History of GPS – Part I
Tuesday, March 10th, 2009
Today Global Positioning System technologies have become integrated into our daily lives, whether we know it or not. Dozens of new gadgets flood the market each month boasting GPS capability; they come embedded in cars, boats, airplanes, construction machinery, farm equipment, even your mobile phone and laptop computer. Its functions are simple and necessary: navigation, tracking, surveying, timing – the same basic tasks conducted by civilizations for centuries, only now they have become immensely faster, easier and more precise than ever. As the technology becomes more and more a part of the fabric of our routines, it is easy to overlook the spectacular journey GPS has made from its breeding ground in military applications to today’s high-tech consumer toys.

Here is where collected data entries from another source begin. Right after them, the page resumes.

/-- The command a STOP replaced (R162). Its elapsed count is the travel timer's. -/
structure StoppedMove where
  token : Token
  origin : Option Nat
  dest : Option Nat
  run : Nat
  echoed : Bool
  deriving DecidableEq, Repr

/-- The travel timer: the elapsed tenths it was last set to, and the wing-clock cycles counted since (R162). -/
structure Travel where
  base : Nat
  cycles : Nat
  deriving DecidableEq, Repr

/-- A blind group's travel model (R162). `position` is `none` while UNKNOWN. -/
structure Blind where
  position : Option Nat
  motion : Motion
  target : Option Nat
  pending : Option Nat
  cmd : Option BlindCmd
  timer : Travel
  /-- cycles counted by the pause timer while it runs -/
  pause : Option Nat
  stopped : Option StoppedMove
  unitToken : Option Token
  sent : List Token
  moves : Nat
  deriving DecidableEq, Repr

/-! ## The Room Loop Controller -/

/-- The states of a station (R175, R181). -/
inductive StationState where
  | active | warning | degraded | off
  deriving DecidableEq, Repr

/-- A station record of the scan list (R175). It stands with its room, since an enabled room has exactly one. -/
structure Station where
  address : Nat
  state : StationState
  health : Nat
  lastError : Nat
  goodProbes : Nat
  readmit : Bool
  lastEvent : Option Token
  deriving DecidableEq, Repr

/-- The two kinds of exchange (R171). -/
inductive ExchangeKind where
  | setpoint | probe
  deriving DecidableEq, Repr

/-- The exchange in progress: the visited room and address, the kind, the frame sent, and whether the room has lost
the station record it was begun with (R174). -/
structure Exchange where
  room : RoomId
  address : Nat
  kind : ExchangeKind
  frame : List Byte
  orphan : Bool
  deriving DecidableEq, Repr

/-- The Room Loop Controller less the station records (R176, R186, R187). -/
structure Loop where
  roundCount : Nat
  /-- wing-clock cycles since the round in progress, or the last one, began -/
  roundTimer : Nat
  /-- no round has begun since the reset: round 0 begins as soon as the reset is over -/
  firstRound : Bool
  active : Bool
  lastAddress : Nat
  exchange : Option Exchange
  logCount : Nat
  logOverflow : Bool
  deriving DecidableEq, Repr

/-! ## One room across the blocks -/

/-- Everything the eight blocks keep for one room. -/
structure Room where
  cfg : RoomRec
  ctx : Context
  agenda : List Entry
  oce : Estimator
  air : Demand
  light : LightOut
  blinds : Table 2 Blind
  station : Option Station
  deriving DecidableEq, Repr

/-! ## The Supervisor Port -/

/-- The room-status image before it is laid out (R93, R207). -/
structure StatusImage where
  room : RoomId
  enabled : Bool
  safe : Bool
  hold : Bool
  closed : Bool
  noteLost : Bool
  extPending : Bool
  effective : Effective
  service : Service
  groupService : Option Service
  group : Option GroupId
  groupState : Option GroupState
  gov : Option Handle
  govState : Option EntryState
  overrunStart : Option Nat
  presence : Presence
  tally : Nat
  d : Nat
  f : Nat
  grant : Nat
  station : Option StationState
  trim : Int
  overrides : Table 2 Override
  extResult : ExtendResult
  notes : Nat
  holdRecord : Option Hold
  indicator : Nat
  nextStart : Nat
  deriving DecidableEq, Repr

/-- The answer of READ_ROOM_SENSORS (R124). -/
structure SensorImage where
  room : RoomId
  co2 : Sensor
  temp : Sensor
  lux : Sensor
  theta : Sensor
  motion : Nat
  flags : UnitFlags
  tally : Nat
  tallyLimit : Nat
  presence : Presence
  quiet : Option Nat
  entriesSet : Bool
  exitsSet : Bool
  frozen : Bool
  age : Option Nat
  deriving DecidableEq, Repr

/-- The answer of READ_ALLOCATION (R146). -/
structure AllocationImage where
  group : AirId
  capacity : Nat
  fallback : Nat
  period : Nat
  timer : Nat
  mask : TriggerMask
  pending : Bool
  passCount : Nat
  usedCapacity : Nat
  triggers : TriggerSet
  sumF : Nat
  flags : ShortFlags
  unallocated : Nat
  memberCount : Nat
  members : List PassMember
  deriving DecidableEq, Repr

/-- The answer of READ_ROOM_AIR (R147). -/
structure RoomAirImage where
  room : RoomId
  group : Option AirId
  demand : Demand
  band : Option Band
  deriving DecidableEq, Repr

/-- One blind group in the answer of READ_ROOM_LIGHTING (R170): positions and targets in per cent. -/
structure BlindImage where
  target : Option Nat
  position : Option Nat
  motion : Motion
  modelled : Option Nat
  command : Option (Token × Dir × Nat × Bool)
  elapsed : Nat
  pending : Option Nat
  unitToken : Option Token
  moves : Nat
  deriving DecidableEq, Repr

/-- A candidate of the free-room search: kind, number and slack (R34). -/
structure Candidate where
  target : Target
  slack : Nat
  deriving DecidableEq, Repr

/-- The result part of a response, as the owning chapters give it (R191). -/
inductive Result where
  | none
  | attention (enables lines : BitVec 11)
  | resetCause (cause : ResetCause) (clockKept storeKept : Bool)
  | room (room : RoomId) (record : RoomRec) (membership : Option (GroupId × Bool))
  | profile (profile : ProfileId) (record : Profile)
  | wing (gap : Nat) (setback : Band) (silence : Nat)
  | partition (group : GroupId) (record : Option PartGroup)
  | airGroup (group : AirId) (fallback period : Nat) (mask : TriggerMask) (members : List RoomId)
  | calibration (room : RoomId) (record : Calibration)
  | booking (handle : Handle) (record : Record)
  | record (record : Record)
  | handle (handle : Handle)
  | handlePair (a b : Handle)
  | roomPair (room : RoomId) (a b : Handle)
  | dayFull (date : Date) (room : RoomId)
  | bookingList (handles : List Handle) (more : Bool)
  | agenda (count : Nat) (entries : List Entry)
  | candidates (list : List Candidate)
  | clock (valid : Bool) (date : Date) (minute second : Nat) (closure rollover : Bool)
  | clockSet (date : Date) (minute retired : Nat)
  | closureCount (count : Nat)
  | closures (count : Nat) (dates : List Date)
  | hold (room : RoomId) (record : Hold)
  | ended (handle : Handle) (minute : Nat)
  | extended (handle : Handle) (curEnd ext : Nat)
  | status (image : StatusImage)
  | sensors (image : SensorImage)
  | capacity (group : AirId) (capacity : Nat)
  | passStarted (started : Bool)
  | allocation (image : AllocationImage)
  | roomAir (image : RoomAirImage)
  | window (window : Window)
  | sceneWritten (stored dropped : Nat) (scene : SceneId) (channel : ChannelId) (pastEnd : Bool)
  | sceneLevels (levels : List Nat) (scene : SceneId) (channel : ChannelId) (pastEnd : Bool)
  | economy (state : Switch) (cap : Nat)
  | facade (facade : FacadeId) (record : Facade)
  | roomLighting (room : RoomId) (light : LightOut) (trim : Int) (blinds : Table 2 BlindImage)
  | wingLighting (facades : Table 6 Facade) (economy : Switch) (cap : Nat) (window : Window)
  | readmitted (room : RoomId) (state : StationState)
  | station (room : RoomId) (record : Station) (roundCount : Nat)
  | loopLog (count : Nat) (overflow : Bool) (roundCount : Nat)
  deriving DecidableEq, Repr

/-- A response in a DONE slot (R191). -/
structure Response where
  status : Status
  code : Byte
  late : Bool
  result : Result
  deriving DecidableEq, Repr

/-- The command slot (R190). -/
inductive CommandSlot where
  | empty
  | executing (cmd : Instr) (late : Bool)
  | done (response : Response)
  deriving DecidableEq, Repr

/-- The response header of READ_RESPONSE (R204). -/
structure Header where
  slotState : Nat
  status : Byte
  code : Byte
  late : Bool
  length : Nat
  deriving DecidableEq, Repr

/-- What the port clocks out after the last immediate command (R189, R204). -/
inductive PortOut where
  | nothing
  | bytes (bytes : List Byte)
  /-- the response of READ_RESPONSE; `bytes` are the header's six and the result's -/
  | response (header : Header) (result : Result) (bytes : List Byte)
  deriving DecidableEq, Repr

/-- Why a slot stands in the booking change set (R195). -/
inductive ChangeReason where
  | retired | reclaimed
  deriving DecidableEq, Repr

/-- An entry of the booking change set (R195). -/
structure BookingChange where
  slot : SlotId
  gen : Nat
  reason : ChangeReason
  deriving DecidableEq, Repr

/-- The Supervisor Port (R190 to R201). Attention masks have bit 0 for RESPONSE_READY to bit 10 for RESET (R204). -/
structure Port where
  slot : CommandSlot
  flags : BitVec 11
  enables : BitVec 11
  lines : BitVec 11
  roomChanges : Table 48 Bool
  bookingChanges : List BookingChange
  present : Bool
  silenceTimer : Nat
  silenceTime : Nat
  cause : ResetCause
  clockKept : Bool
  storeKept : Bool
  out : PortOut
  deriving DecidableEq, Repr

/-! ## The whole machine -/

/-- The state of the part. `divider` counts the wing-clock cycles of the second in progress, `oceNow` is the
estimator's own second count (R109), and `pending` is the queue of steps that are waiting, first in, first out. -/
structure State where
  port : Port
  store : Store
  cal : Calendar
  rooms : Table 48 Room
  groups : Table 8 (Option PartGroup)
  profiles : Table 8 Profile
  setback : Band
  openFirst : RoomId
  openLast : RoomId
  oceNow : Nat
  airs : Table 4 AirGroup
  scenes : Table 16 (Table 4 Nat)
  window : Window
  economy : Switch
  cap : Nat
  facades : Table 6 Facade
  loop : Loop
  divider : Nat
  pending : List Instr
  deriving DecidableEq, Repr

/-- No step of this part stops in a fault: the manual describes none. -/
inductive Fault where
  deriving DecidableEq, Repr

/-- Why a step has no meaning. -/
inductive Refusal where
  /-- raised by `exec` for a row of the table that is not modelled yet; safe -/
  | notModelled (mnemonic : String)
  deriving DecidableEq, Repr

/-! ## Values after power-on -/

/-- The room record after power-on (R10): the station address is the room number plus 1. -/
def RoomRec.reset (r : RoomId) : RoomRec :=
  { enabled := false, station := r.val + 1, seats := 30, area := 60, areaRate := 30, vminUn := 20, vminOcc := 60,
    vmax := 300, airGroup := none, channels := 0, daylight := .fill 4 false, blindCount := 0, facades := .fill 2 0,
    travels := .fill 2 300, doorCounting := false, walkIn := 10, confirmTime := 120, quietTime := 600 }

/-- A profile after power-on (R11). -/
def Profile.reset : Profile :=
  { lead := 15, noShow := 15, reclaim := 0, overrunLimit := 30, extStep := 15, maxExt := 30, still := 20,
    perPerson := 80, co2Target := 1000, co2Gain := 40, band := ⟨200, 240⟩, scenePre := 0, sceneAwait := 0,
    sceneUse := 0, sceneOver := 0, policy := .fixed, blindPos := 0, glarePos := 0, luxTarget := 500, minDim := 100,
    fade := 3 }

/-- A room context after power-on (R66). -/
def Context.reset : Context :=
  { service := .unconfigured, safe := false, hold := none, gov := none, overrunStart := none, trim := 0,
    overrides := .fill 2 .none, requests := [], noteLost := false, extPending := false, extResult := .none,
    outConfirm := none }

/-- An estimate with nobody in it (R109). -/
def Estimate.reset : Estimate :=
  { tally := 0, presence := .empty, sensedSince := none, lastEvidence := none, quiet := none, frozenAt := none }

/-- The neutral calibration (R109). -/
def neutralCalibration : Calibration :=
  { co2Gain := 1024, co2Offset := 0, luxGain := 1024, luxOffset := 0, tempOffset := 0 }

/-- An estimator record as a reset leaves it, with its calibration (R109). -/
def Estimator.fresh (cal : Calibration) : Estimator :=
  { cal := cal, entriesBase := none, exitsBase := none, est := .reset, co2 := ⟨0, false⟩, temp := ⟨0, false⟩,
    lux := ⟨0, false⟩, theta := ⟨0, false⟩, motion := 0, flags := ⟨false, false, false, false⟩, age := none }

/-- A demand record after power-on (R125). -/
def Demand.reset : Demand :=
  { basis := .none, nEff := 0, vb := 0, trim := 0, vv := 0, vt := 0, d := 0, f := 0, grant := 0, tier := none }

/-- No trigger (R132). -/
def TriggerSet.none : TriggerSet := ⟨false, false, false, false, false⟩

/-- No shortage (R132). -/
def ShortFlags.clear : ShortFlags := ⟨false, false, false, false⟩

/-- The empty pass record (R132). -/
def PassRecord.empty : PassRecord :=
  { capacity := 0, triggers := .none, sumF := 0, members := [], flags := .clear, unallocated := 0 }

/-- An air group after power-on (R17, R132). -/
def AirGroup.reset : AirGroup :=
  { fallback := 0, period := 0, mask := ⟨true, true, true, true⟩, capacity := 0, timer := 0, pending := false,
    triggers := .none, passCount := 0, flags := .clear, unallocated := 0, last := .empty, running := none }

/-- A lighting output record with everything dark (R153). -/
def LightOut.dark : LightOut := { scene := none, levels := .fill 4 0, fade := 0, daylight := false }

/-- A travel model after a reset (R162). -/
def Blind.reset : Blind :=
  { position := none, motion := .still, target := none, pending := none, cmd := none, timer := ⟨0, 0⟩, pause := none,
    stopped := none, unitToken := none, sent := [], moves := 20 }

/-- A station record as it joins the scan list (R175). -/
def Station.joining (address : Nat) : Station :=
  { address := address, state := .active, health := 0, lastError := 0, goodProbes := 0, readmit := false,
    lastEvent := none }

/-- The loop controller after any reset (R187). -/
def Loop.reset : Loop :=
  { roundCount := 0, roundTimer := 0, firstRound := true, active := false, lastAddress := 0, exchange := none,
    logCount := 0, logOverflow := false }

/-- A room after power-on. -/
def Room.reset (r : RoomId) : Room :=
  { cfg := .reset r, ctx := .reset, agenda := [], oce := .fresh neutralCalibration, air := .reset, light := .dark,
    blinds := .fill 2 .reset, station := none }

/-- The scene window after power-on (R148). -/
def Window.reset : Window :=
  { firstScene := 0, lastScene := 15, firstChannel := 0, lastChannel := 3, order := .sceneMajor, wrap := .off,
    scene := 0, channel := 0, pastEnd := false }

/-- The port after power-on (R201): RESET is set, RESET and RESPONSE_READY are enabled, every line select is A. -/
def Port.reset : Port :=
  { slot := .empty, flags := 0x400#11, enables := 0x401#11, lines := 0#11, roomChanges := .fill 48 false,
    bookingChanges := [], present := true, silenceTimer := 0, silenceTime := 15, cause := .powerOn,
    clockKept := false, storeKept := false, out := .nothing }

/-- The calendar after power-on (R46, R65). -/
def Calendar.reset : Calendar :=
  { valid := false, week := 0, weekday := 0, minute := 0, second := 0, minuteDue := false, rolloverFlag := false,
    closures := [], gap := 10, work := [] }
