-- ==== Sys2Proof/Machine/Blinds.lean ====
section
/-! DEFINITION. The blind travel model of one blind group: modelled position, tokens, planning, new targets, echoes,
completion, reversal and forgetting (R162 to R169). Nothing here reads the rest of the part. -/
namespace Sys2Proof.Machine

/-! ## Position and timers -/

/-- Elapsed tenths, up to a run: the n-th tick falls at the first cycle count not below n × 32768 / 10 (R162). -/
def Travel.elapsed (t : Travel) (run : Nat) : Nat := min run (t.base + t.cycles * 10 / 32768)

/-- The travel timer set to a value (R165). -/
def Travel.at (elapsed : Nat) : Travel := { base := elapsed, cycles := 0 }

/-- A position moved from origin towards destination by floor(distance × elapsed / run) (R162). -/
def along (origin dest elapsed run : Nat) : Nat :=
  if origin ≤ dest then origin + (dest - origin) * elapsed / run else origin - (origin - dest) * elapsed / run

/-- The modelled position; `none` is UNKNOWN (R162). -/
def Blind.modelled (b : Blind) : Option Nat :=
  match b.motion, b.cmd, b.stopped with
  | .stopping, _, some m =>
    match m.echoed, m.origin, m.dest with
    | true, some o, some d => some (along o d (b.timer.elapsed m.run) m.run)
    | _, _, _ => b.position
  | .raising, some c, _ =>
    match c.echoed, c.origin, c.dest with
    | true, some o, some d => some (along o d (b.timer.elapsed c.run) c.run)
    | _, _, _ => b.position
  | .lowering, some c, _ =>
    match c.echoed, c.origin, c.dest with
    | true, some o, some d => some (along o d (b.timer.elapsed c.run) c.run)
    | _, _, _ => b.position
  | _, _, _ => b.position

/-- The elapsed run as the model holds it (R162, R170). -/
def Blind.elapsedNow (b : Blind) : Nat :=
  match b.stopped, b.cmd with
  | some m, _ => b.timer.elapsed m.run
  | none, some c => b.timer.elapsed c.run
  | none, none => 0

/-- Whether the travel timer counts: an echoed move runs, or an echoed move is being stopped (R162, R167). -/
def Blind.travelling (b : Blind) : Bool :=
  match b.stopped, b.cmd with
  | some m, _ => m.echoed
  | none, some c => c.echoed && c.dir != .stop
  | none, none => false

/-- One cycle of the wing-clock input on a blind group's two timers (R162). -/
def Blind.cycles (b : Blind) (n : Nat) : Blind :=
  { b with timer := if b.travelling then { b.timer with cycles := b.timer.cycles + n } else b.timer,
           pause := b.pause.map (· + n) }

/-- The first cycle count at which 600 ms are over (R162, R167). -/
def pauseCycles : Nat := ceilDiv (600 * 32768) 1000

/-! ## Planning -/

/-- The lowest token the room unit cannot hold: neither the unit token nor one sent since echo (R163). -/
def freeToken (unit : Token) (sent : List Token) : Token :=
  match [(0 : Token), 1, 2, 3].find? fun t => t != unit && !sent.contains t with
  | some t => t
  | none => 0

/-- The distance of two positions. -/
def distance (a b : Nat) : Nat := if a ≤ b then b - a else a - b

/-- The run of a first reference (R164). -/
def firstRun (full : Nat) : Nat := ceilDiv (full * 11) 10

/-- The run of an ordinary move (R164). -/
def ordinaryRun (full origin dest : Nat) : Nat := ceilDiv (distance origin dest * full) 1000

/-- The run of a reference move (R164). -/
def referenceRun (full origin dest : Nat) : Nat := ceilDiv (ordinaryRun full origin dest * 11) 10

/-- A command made: it takes a new token, is not echoed, and elapsed is 0 (R163, R164). -/
def Blind.start (b : Blind) (unit : Token) (dir : Dir) (run : Nat) (origin dest : Option Nat) (reference : Bool)
    (motion : Motion) : Blind :=
  let token := freeToken unit b.sent
  { b with cmd := some { token := token, dir := dir, run := run, origin := origin, dest := dest,
                         reference := reference, echoed := false },
           sent := b.sent ++ [token], timer := .at 0, motion := motion }

/-- A move planned from a known position to a target that differs from it (R164). -/
def Blind.planFrom (b : Blind) (unit : Token) (full origin target : Nat) : Blind :=
  let dir : Dir := if target < origin then .up else .down
  let motion : Motion := if target < origin then .raising else .lowering
  if b.moves = 20 ∧ (target = 0 ∨ target = 1000) then
    b.start unit dir (referenceRun full origin target) (some origin) (some target) true motion
  else
    { b with moves := min 20 (b.moves + 1) }.start unit dir (ordinaryRun full origin target) (some origin)
      (some target) false motion

/-- A first reference run in place of a move from UNKNOWN; the target is kept as pending, unless it is 0 (R164). -/
def Blind.firstReference (b : Blind) (unit : Token) (full target : Nat) : Blind :=
  { b with pending := if target = 0 then none else some target }.start unit .up (firstRun full) none (some 0) true
    .raising

/-- The move that is due is planned: the group holds a target, is STILL with no command, and the target differs from
the position. While the unit token is unknown it waits (R163, R164). -/
def Blind.plan (b : Blind) (full : Nat) : Blind :=
  if b.motion = .still ∧ b.cmd = none then
    match b.unitToken, b.target with
    | some u, some t =>
      match b.position with
      | none => b.firstReference u full t
      | some p => if p = t then b else b.planFrom u full p t
    | _, _ => b
  else b

/-! ## New targets -/

/-- The target already held, which a newly chosen one is compared with: the pending target where there is one, or else
the target (R160, R162, R166; assumption 70). -/
def Blind.held (b : Blind) : Option Nat :=
  match b.pending with
  | some t => some t
  | none => b.target

/-- The command is replaced by a STOP and kept as the stopped move; the new target is pending (R167, R168). -/
def Blind.stopFor (b : Blind) (c : BlindCmd) (target : Nat) : Blind :=
  let unit := b.unitToken.getD 0
  let token := freeToken unit b.sent
  { b with cmd := some { token := token, dir := .stop, run := 0, origin := none, dest := none, reference := false,
                         echoed := false },
           stopped := some { token := c.token, origin := c.origin, dest := c.dest, run := c.run, echoed := c.echoed },
           sent := b.sent ++ [token], pending := some target, motion := .stopping }

/-- Whether a target lies on the far side of the modelled position in a command's direction (R166). -/
def beyond (dir : Dir) (m target : Nat) : Bool :=
  match dir with
  | .up => target < m
  | .down => m < target
  | .stop => false

/-- A new target while an echoed move runs (R166, R167). A first reference run is carried on with the target pending
(assumption 20). -/
def Blind.retarget (b : Blind) (full : Nat) (c : BlindCmd) (target : Nat) : Blind :=
  match c.origin, b.modelled with
  | some _, some m =>
    if c.dest = some target then { b with target := some target }
    else if beyond c.dir m target then
      { b with position := some m, target := some target }.planFrom (b.unitToken.getD 0) full m target
    else b.stopFor c target
  | _, _ => { b with pending := some target }

/-- A new target reaches the model (R164, R166, R167). -/
def Blind.newTarget (b : Blind) (full target : Nat) : Blind :=
  match b.motion, b.cmd with
  | .still, _ => { b with target := some target }.plan full
  | .stopping, _ => { b with pending := some target }
  | .pausing, _ => { b with pending := some target }
  | _, none => { b with pending := some target }
  | _, some c => if c.echoed then b.retarget full c target else { b with pending := some target }

/-- A LOWERING command held and not echoed (R168). -/
def Blind.unechoedLowering (b : Blind) : Option BlindCmd :=
  match b.cmd with
  | some c => if c.dir = .down ∧ c.echoed = false then some c else none
  | none => none

/-- The target chosen for a group is handed to the model (R160): nothing where it is the one held, but that the retract
of the façade replaces an unechoed LOWERING command at once (R168); then any move that is due is planned (R164). -/
def Blind.handTarget (b : Blind) (full : Nat) (retracted : Bool) (target : Option Nat) : Blind :=
  match target with
  | none => b.plan full
  | some t =>
    match (if retracted then b.unechoedLowering else none) with
    | some c => b.stopFor c 0
    | none => (if b.held = some t then b else b.newTarget full t).plan full

/-! ## Completion, echo and pause -/

/-- The pending target becomes the target and its move is planned (R164, R165, R167). -/
def Blind.takePending (b : Blind) (full : Nat) : Blind :=
  match b.pending with
  | some t => { b with target := some t, pending := none }.plan full
  | none => b

/-- A command completes: the position becomes its destination, and a reference run counts moves from 0 (R165). -/
def Blind.complete (b : Blind) (full : Nat) (c : BlindCmd) : Blind :=
  { b with position := c.dest, motion := .still, cmd := none, timer := .at 0,
           moves := if c.reference then 0 else b.moves }.takePending full

/-- The room unit has stopped: the position is the modelled one, UNKNOWN if the stopped move was never echoed, and the
pause begins (R167). -/
def Blind.stopDone (b : Blind) : Blind :=
  let known := match b.stopped with
    | some m => m.echoed
    | none => true
  { b with position := if known then b.modelled else none, cmd := none, stopped := none, timer := .at 0,
           motion := .pausing, pause := some 0 }

/-- What a report's echo does to the tokens (R163). -/
def Blind.echoToken (b : Blind) (token : Token) : Blind :=
  let mine := match b.cmd with
    | some c => c.token == token
    | none => false
  { b with unitToken := some token,
           sent := if mine then [] else (b.sent.dropWhile fun t => t != token).drop 1,
           cmd := b.cmd.map fun c => if c.token = token then { c with echoed := true } else c }

/-- A report's echo re-bases the travel timer (R165, R167): `run` less the remaining run. -/
def rebased (run remaining : Nat) : Travel := .at (run - remaining)

/-- The blind status of a good report: token and remaining run (R163, R165, R166, R167). A first echo that carries
remaining run 0 completes the command, and a pending target is planned after that (assumption 62). -/
def Blind.reported (b : Blind) (full : Nat) (token : Token) (remaining : Nat) : Blind :=
  let was := b
  let b := b.echoToken token
  match was.cmd with
  | none => b.plan full
  | some c =>
    if c.dir = .stop then
      if c.token = token then (if remaining = 0 then b.stopDone else b)
      else match b.stopped with
        | some m => if m.echoed ∧ m.token = token then { b with timer := rebased m.run remaining } else b
        | none => b
    else if c.token = token then
      let b := { b with timer := rebased c.run remaining }
      if remaining = 0 then b.complete full c
      else match c.echoed, c.origin, b.pending with
        | false, some _, some t => { b with pending := none }.retarget full { c with echoed := true } t
        | _, _, _ => b
    else b

/-- Whether a move has reached its run by the travel timer (R165). -/
def Blind.travelDue (b : Blind) : Bool :=
  match b.cmd with
  | some c => c.echoed && c.dir != .stop && c.run ≤ b.timer.elapsed c.run
  | none => false

/-- BLIND_TRAVEL_COMPLETE, where it is due (R165). -/
def Blind.travelComplete (b : Blind) (full : Nat) : Blind :=
  match b.cmd with
  | some c => if b.travelDue then b.complete full c else b
  | none => b

/-- Whether the pause of a reversal is over (R167). -/
def Blind.pauseDue (b : Blind) : Bool :=
  match b.pause with
  | some n => pauseCycles ≤ n
  | none => false

/-- BLIND_PAUSE_END, where it is due (R167). -/
def Blind.pauseEnd (b : Blind) (full : Nat) : Blind :=
  if b.pauseDue then { b with pause := none, motion := .still }.takePending full else b

/-! ## Forgetting -/

/-- The model no longer knows where the blind stands; the target held stays (R169). -/
def Blind.forget (b : Blind) (unit : Option Token) : Blind :=
  { b with position := none, motion := .still, pending := none, cmd := none, timer := .at 0, pause := none,
           stopped := none, unitToken := unit, sent := [] }

/-- The room enters SAFE (R169). -/
def Blind.lost (b : Blind) : Blind :=
  if b.motion = .still then { b with unitToken := none } else b.forget none

end Sys2Proof.Machine
end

The infrastructure supporting GPS technology is surprisingly simple, yet also technically complex in its precision and ingenuity. Since 1994, all GPS capabilities have been supported by a constellation of at least 24 satellites, each measuring about 17 feet across and weighing approximately one ton, that are part of a global navigation satellite system. Powered primarily by solar energy, they circle the earth at an altitude of more than 12,000 miles and speeds of around 7,000 miles an hour, completing two orbits in less than 24 hours. The satellites emit microwaves that allow GPS receivers to determine their exact location, speed, direction, and time through triangulation of the signals. Officially named NAVSTAR, the GPS constellation took the government more than $12 billion to build and costs roughly $750 million a year to maintain, a price tag that includes satellite replacement and research and development. In the last decade, the number of actively broadcasting satellites has grown from 24 to 31, arranged in a nonuniform pattern, which provides redundant measurements and improve reliability and availability of the system.